Ms. Dunshee is a Compassion founder, and has served as Executive Director of the Seattle AIDS Support Group (SASG) for over nine years. This organization is one of the foremost AIDS support organizations in the country, providing emotional support to persons with HIV and AIDS and to their families and friends. She served as President of Compassion during the pivotal years of growth and maturity from 1993 to 1997.
Lawrence Falkowski, PhD
Reverend Falkowski is an Episcopal priest and Rector of Holy Trinity Church in West Orange, New Jersey. He chaired the "Task Force on Assisted Suicide" convened by the Episcopal Diocese of Newark, which includes 123 congregations.

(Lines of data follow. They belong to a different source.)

theorem RoundTrip.vcvtI16I32 (d : BitVec 5) (s : BitVec 5) (p : BitVec 2) (k : BitVec 2) : RoundTrip.Statement (.vcvtI16I32 d s p k) := by
  intro bits word he hf
  cases he
  obtain ⟨lt, par, h1_6, h17_3, h22_3, h25_5, fd, fs, fp, fk⟩ := RoundTrip.form25 d s p k 25 0 0 26 (by decide) (by decide) (by decide) (by decide)
  refine RoundTrip.of19 lt par h1_6 ?_ hf
  unfold decMajor19
  rw [h17_3, h22_3, h25_5, fd, fs, fp, fk]
  rfl

theorem RoundTrip.vcvtE4m3F16 (d : BitVec 5) (s : BitVec 5) (p : BitVec 2) (k : BitVec 2) : RoundTrip.Statement (.vcvtE4m3F16 d s p k) := by
  intro bits word he hf
  cases he
  obtain ⟨lt, par, h1_6, h17_3, h22_3, h25_5, fd, fs, fp, fk⟩ := RoundTrip.form25 d s p k 25 0 0 27 (by decide) (by decide) (by decide) (by decide)
  refine RoundTrip.of19 lt par h1_6 ?_ hf
  unfold decMajor19
  rw [h17_3, h22_3, h25_5, fd, fs, fp, fk]
  rfl

theorem RoundTrip.vcvtF16E4m3 (d : BitVec 5) (s : BitVec 5) (p : BitVec 2) (k : BitVec 2) : RoundTrip.Statement (.vcvtF16E4m3 d s p k) := by
  intro bits word he hf
  cases he
  obtain ⟨lt, par, h1_6, h17_3, h22_3, h25_5, fd, fs, fp, fk⟩ := RoundTrip.form25 d s p k 25 0 0 28 (by decide) (by decide) (by decide) (by decide)
  refine RoundTrip.of19 lt par h1_6 ?_ hf
  unfold decMajor19
  rw [h17_3, h22_3, h25_5, fd, fs, fp, fk]
  rfl

theorem RoundTrip.qsc (t : BitVec 5) (e : BitVec 2) : RoundTrip.Statement (.qsc t e) := by
  intro bits word he hf
  cases he
  obtain ⟨lt, par, h1_6, h7_10, h17_3, h27_3, h30_2, ft, fe⟩ := RoundTrip.form26 t e 25 0 1 0 0 (by decide) (by decide) (by decide) (by decide) (by decide)
  refine RoundTrip.of19 lt par h1_6 ?_ hf
  unfold decMajor19
  rw [h7_10, h17_3, h27_3, h30_2, ft, fe]
  rfl

theorem RoundTrip.qstat (d : BitVec 5) (e : BitVec 2) : RoundTrip.Statement (.qstat d e) := by
  intro bits word he hf
  cases he
  obtain ⟨lt, par, h1_6, h12_5, h17_3, h20_5, h27_3, h30_2, fd, fe⟩ := RoundTrip.form27 d e 25 0 1 0 1 0 (by decide) (by decide) (by decide) (by decide) (by decide) (by decide)
  refine RoundTrip.of19 lt par h1_6 ?_ hf
  unfold decMajor19
  rw [h12_5, h17_3, h20_5, h27_3, h30_2, fd, fe]
  rfl

theorem RoundTrip.qcar (d : BitVec 5) (e : BitVec 2) : RoundTrip.Statement (.qcar d e) := by
  intro bits word he hf
  cases he
  obtain ⟨lt, par, h1_6, h12_5, h17_3, h20_5, h27_3, h30_2, fd, fe⟩ := RoundTrip.form27 d e 25 0 1 0 2 0 (by decide) (by decide) (by decide) (by decide) (by decide) (by decide)
  refine RoundTrip.of19 lt par h1_6 ?_ hf
  unfold decMajor19
  rw [h12_5, h17_3, h20_5, h27_3, h30_2, fd, fe]
  rfl

theorem RoundTrip.qclr (e : BitVec 2) : RoundTrip.Statement (.qclr e) := by
  intro bits word he hf
  cases he
  obtain ⟨lt, par, h1_6, h7_10, h17_3, h20_5, h27_3, h30_2, fe⟩ := RoundTrip.form28 e 25 0 1 0 3 0 (by decide) (by decide) (by decide) (by decide) (by decide) (by decide)
  refine RoundTrip.of19 lt par h1_6 ?_ hf
  unfold decMajor19
  rw [h7_10, h17_3, h20_5, h27_3, h30_2, fe]
  rfl

theorem RoundTrip.qhist (t : BitVec 5) (e : BitVec 2) (m : BitVec 3) : RoundTrip.Statement (.qhist t e m) := by
  intro bits word he hf
  cases he
  obtain ⟨lt, par, h1_6, h7_10, h17_3, h30_2, ft, fe, fm⟩ := RoundTrip.form29 t e m 25 0 2 0 (by decide) (by decide) (by decide) (by decide)
  refine RoundTrip.of19 lt par h1_6 ?_ hf
  unfold decMajor19
  rw [h7_10, h17_3, h30_2, ft, fe, fm]
  rfl

theorem RoundTrip.qstE4m3 (d : BitVec 5) (s : BitVec 5) (t : BitVec 5) (e : BitVec 2) (m : BitVec 3) : RoundTrip.Statement (.qstE4m3 d s t e m) := by
  intro bits word he hf
  cases he
  obtain ⟨lt, par, h1_6, h17_3, h30_2, fd, fs, ft, fe, fm⟩ := RoundTrip.form30 d s t e m 25 3 0 (by decide) (by decide) (by decide)
  refine RoundTrip.of19 lt par h1_6 ?_ hf
  unfold decMajor19
  rw [h17_3, h30_2, fd, fs, ft, fe, fm]
  rfl

theorem RoundTrip.vredsum (d : BitVec 5) (s : BitVec 5) (e : BitVec 2) (k : BitVec 2) : RoundTrip.Statement (.vredsum d s e k) := by
  intro bits word he hf
  cases he
  obtain ⟨lt, par, h1_6, h17_3, h20_5, h27_3, fd, fs, fe, fk⟩ := RoundTrip.form20 d s e k 26 0 0 0 (by decide) (by decide) (by decide) (by decide)
  refine RoundTrip.of1A lt par h1_6 ?_ hf
  unfold decMajor1A
  rw [h17_3, h20_5, h27_3, fd, fs, fe, fk]
  rfl

theorem RoundTrip.vredmin (d : BitVec 5) (s : BitVec 5) (e : BitVec 2) (k : BitVec 2) : RoundTrip.Statement (.vredmin d s e k) := by
  intro bits word he hf
  cases he
  obtain ⟨lt, par, h1_6, h17_3, h20_5, h27_3, fd, fs, fe, fk⟩ := RoundTrip.form20 d s e k 26 0 0 1 (by decide) (by decide) (by decide) (by decide)
  refine RoundTrip.of1A lt par h1_6 ?_ hf
  unfold decMajor1A
  rw [h17_3, h20_5, h27_3, fd, fs, fe, fk]
  rfl

theorem RoundTrip.vredmax (d : BitVec 5) (s : BitVec 5) (e : BitVec 2) (k : BitVec 2) : RoundTrip.Statement (.vredmax d s e k) := by
  intro bits word he hf
  cases he
  obtain ⟨lt, par, h1_6, h17_3, h20_5, h27_3, fd, fs, fe, fk⟩ := RoundTrip.form20 d s e k 26 0 0 2 (by decide) (by decide) (by decide) (by decide)
  refine RoundTrip.of1A lt par h1_6 ?_ hf
  unfold decMajor1A
  rw [h17_3, h20_5, h27_3, fd, fs, fe, fk]
  rfl

theorem RoundTrip.vredminu (d : BitVec 5) (s : BitVec 5) (e : BitVec 2) (k : BitVec 2) : RoundTrip.Statement (.vredminu d s e k) := by
  intro bits word he hf
  cases he
  obtain ⟨lt, par, h1_6, h17_3, h20_5, h27_3, fd, fs, fe, fk⟩ := RoundTrip.form20 d s e k 26 0 0 3 (by decide) (by decide) (by decide) (by decide)
  refine RoundTrip.of1A lt par h1_6 ?_ hf
  unfold decMajor1A
  rw [h17_3, h20_5, h27_3, fd, fs, fe, fk]
  rfl

theorem RoundTrip.vredmaxu (d : BitVec 5) (s : BitVec 5) (e : BitVec 2) (k : BitVec 2) : RoundTrip.Statement (.vredmaxu d s e k) := by
  intro bits word he hf
  cases he
  obtain ⟨lt, par, h1_6, h17_3, h20_5, h27_3, fd, fs, fe, fk⟩ := RoundTrip.form20 d s e k 26 0 0 4 (by decide) (by decide) (by decide) (by decide)
  refine RoundTrip.of1A lt par h1_6 ?_ hf
  unfold decMajor1A
  rw [h17_3, h20_5, h27_3, fd, fs, fe, fk]
  rfl

theorem RoundTrip.vfredsum (d : BitVec 5) (s : BitVec 5) (k : BitVec 2) : RoundTrip.Statement (.vfredsum d s k) := by
  intro bits word he hf
  cases he
  obtain ⟨lt, par, h1_6, h17_3, h20_7, h27_3, fd, fs, fk⟩ := RoundTrip.form31 d s k 26 0 0 5 (by decide) (by decide) (by decide) (by decide)
  refine RoundTrip.of1A lt par h1_6 ?_ hf
  unfold decMajor1A
  rw [h17_3, h20_7, h27_3, fd, fs, fk]
  rfl

theorem RoundTrip.vfredmax (d : BitVec 5) (s : BitVec 5) (k : BitVec 2) : RoundTrip.Statement (.vfredmax d s k) := by
  intro bits word he hf
  cases he
  obtain ⟨lt, par, h1_6, h17_3, h20_7, h27_3, fd, fs, fk⟩ := RoundTrip.form31 d s k 26 0 0 6 (by decide) (by decide) (by decide) (by decide)
  refine RoundTrip.of1A lt par h1_6 ?_ hf
  unfold decMajor1A
  rw [h17_3, h20_7, h27_3, fd, fs, fk]
  rfl

theorem RoundTrip.vfredmin (d : BitVec 5) (s : BitVec 5) (k : BitVec 2) : RoundTrip.Statement (.vfredmin d s k) := by
  intro bits word he hf
  cases he
  obtain ⟨lt, par, h1_6, h17_3, h20_7, h27_3, fd, fs, fk⟩ := RoundTrip.form31 d s k 26 0 0 7 (by decide) (by decide) (by decide) (by decide)
  refine RoundTrip.of1A lt par h1_6 ?_ hf
  unfold decMajor1A
  rw [h17_3, h20_7, h27_3, fd, fs, fk]
  rfl

theorem RoundTrip.vperm (d : BitVec 5) (s : BitVec 5) (t : BitVec 5) (e : BitVec 2) (k : BitVec 2) : RoundTrip.Statement (.vperm d s t e k) := by
  intro bits word he hf
  cases he
  obtain ⟨lt, par, h1_6, h17_3, h27_3, fd, fs, ft, fe, fk⟩ := RoundTrip.form22 d s t e k 26 1 0 (by decide) (by decide) (by decide)
  refine RoundTrip.of1A lt par h1_6 ?_ hf
  unfold decMajor1A
  rw [h17_3, h27_3, fd, fs, ft, fe, fk]
  rfl

theorem RoundTrip.vslide (d : BitVec 5) (s : BitVec 5) (t : BitVec 5) (e : BitVec 2) (k : BitVec 2) : RoundTrip.Statement (.vslide d s t e k) := by
  intro bits word he hf
  cases he
  obtain ⟨lt, par, h1_6, h17_3, h27_3, fd, fs, ft, fe, fk⟩ := RoundTrip.form22 d s t e k 26 1 1 (by decide) (by decide) (by decide)
  refine RoundTrip.of1A lt par h1_6 ?_ hf
  unfold decMajor1A
  rw [h17_3, h27_3, fd, fs, ft, fe, fk]
  rfl

theorem RoundTrip.vcomp (d : BitVec 5) (s : BitVec 5) (e : BitVec 2) (k : BitVec 2) : RoundTrip.Statement (.vcomp d s e k) := by
  intro bits word he hf
  cases he
  obtain ⟨lt, par, h1_6, h17_3, h20_5, h27_3, fd, fs, fe, fk⟩ := RoundTrip.form20 d s e k 26 1 0 2 (by decide) (by decide) (by decide) (by decide)
  refine RoundTrip.of1A lt par h1_6 ?_ hf
  unfold decMajor1A
  rw [h17_3, h20_5, h27_3, fd, fs, fe, fk]
  rfl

The task force concluded that hastened death may be a morally appropriate choice for a Christian in compelling circumstances and assisting another in dying may be an equally oral choice. The 122nd Convention of the Diocese subsequently accepted the report and its resolution.
Hugh Gallagher, PhD
Dr. Gallagher is a well known scholar, writer and disability rights activist. A person with polio quadriplegia since 1952, Dr. Gallagher has fought for the civil rights of disabled people for almost 40 years. Dr. Gallagher is also one the world's foremost experts on the Nazi extermination program for people with disabilities. He is the author of By Trust Betrayed: Patients, Physicians and the License to Kill in the Third Reich. A prolific writer and commentator on a variety of topics, Dr. Gallagher most recently has concentrated on issues of medical ethics as they relate to disability.
Judith Gordon, PhD
Dr. Gordon is a licensed psychologist with a practice in individual, marital, and group psychotherapy with adults. She is also Clinical Professor of Psychology at the University of Washington, where she does clinical research and supervises graduate students. For many years she has conducted research, written, and trained mental health professionals in developing strategies for helping people change health risk behaviors.
Sylvia Law, JD
Ms. Law is Elizabeth K. Dollard Professor of Law, Medicine and Psychiatry at the New York University School of Law and Co-Director of the Arthur Garfield Hays Civil Liberties Program. Ms. Law's publications include a multitude of books, articles and chapters focussing on patients' rights and reproductive law and policy. Her latest book is Law and the American Health Care System. Ms. Law has written briefs and been instrumental in many of the landmark Supreme Court cases of our time.
William Wright, Mdiv
Reverend Wright is retired as minister in the United Church of Christ. He is active in Compassion's educational activities and has a continuing interest in tending to the spiritual needs associated with death and dying.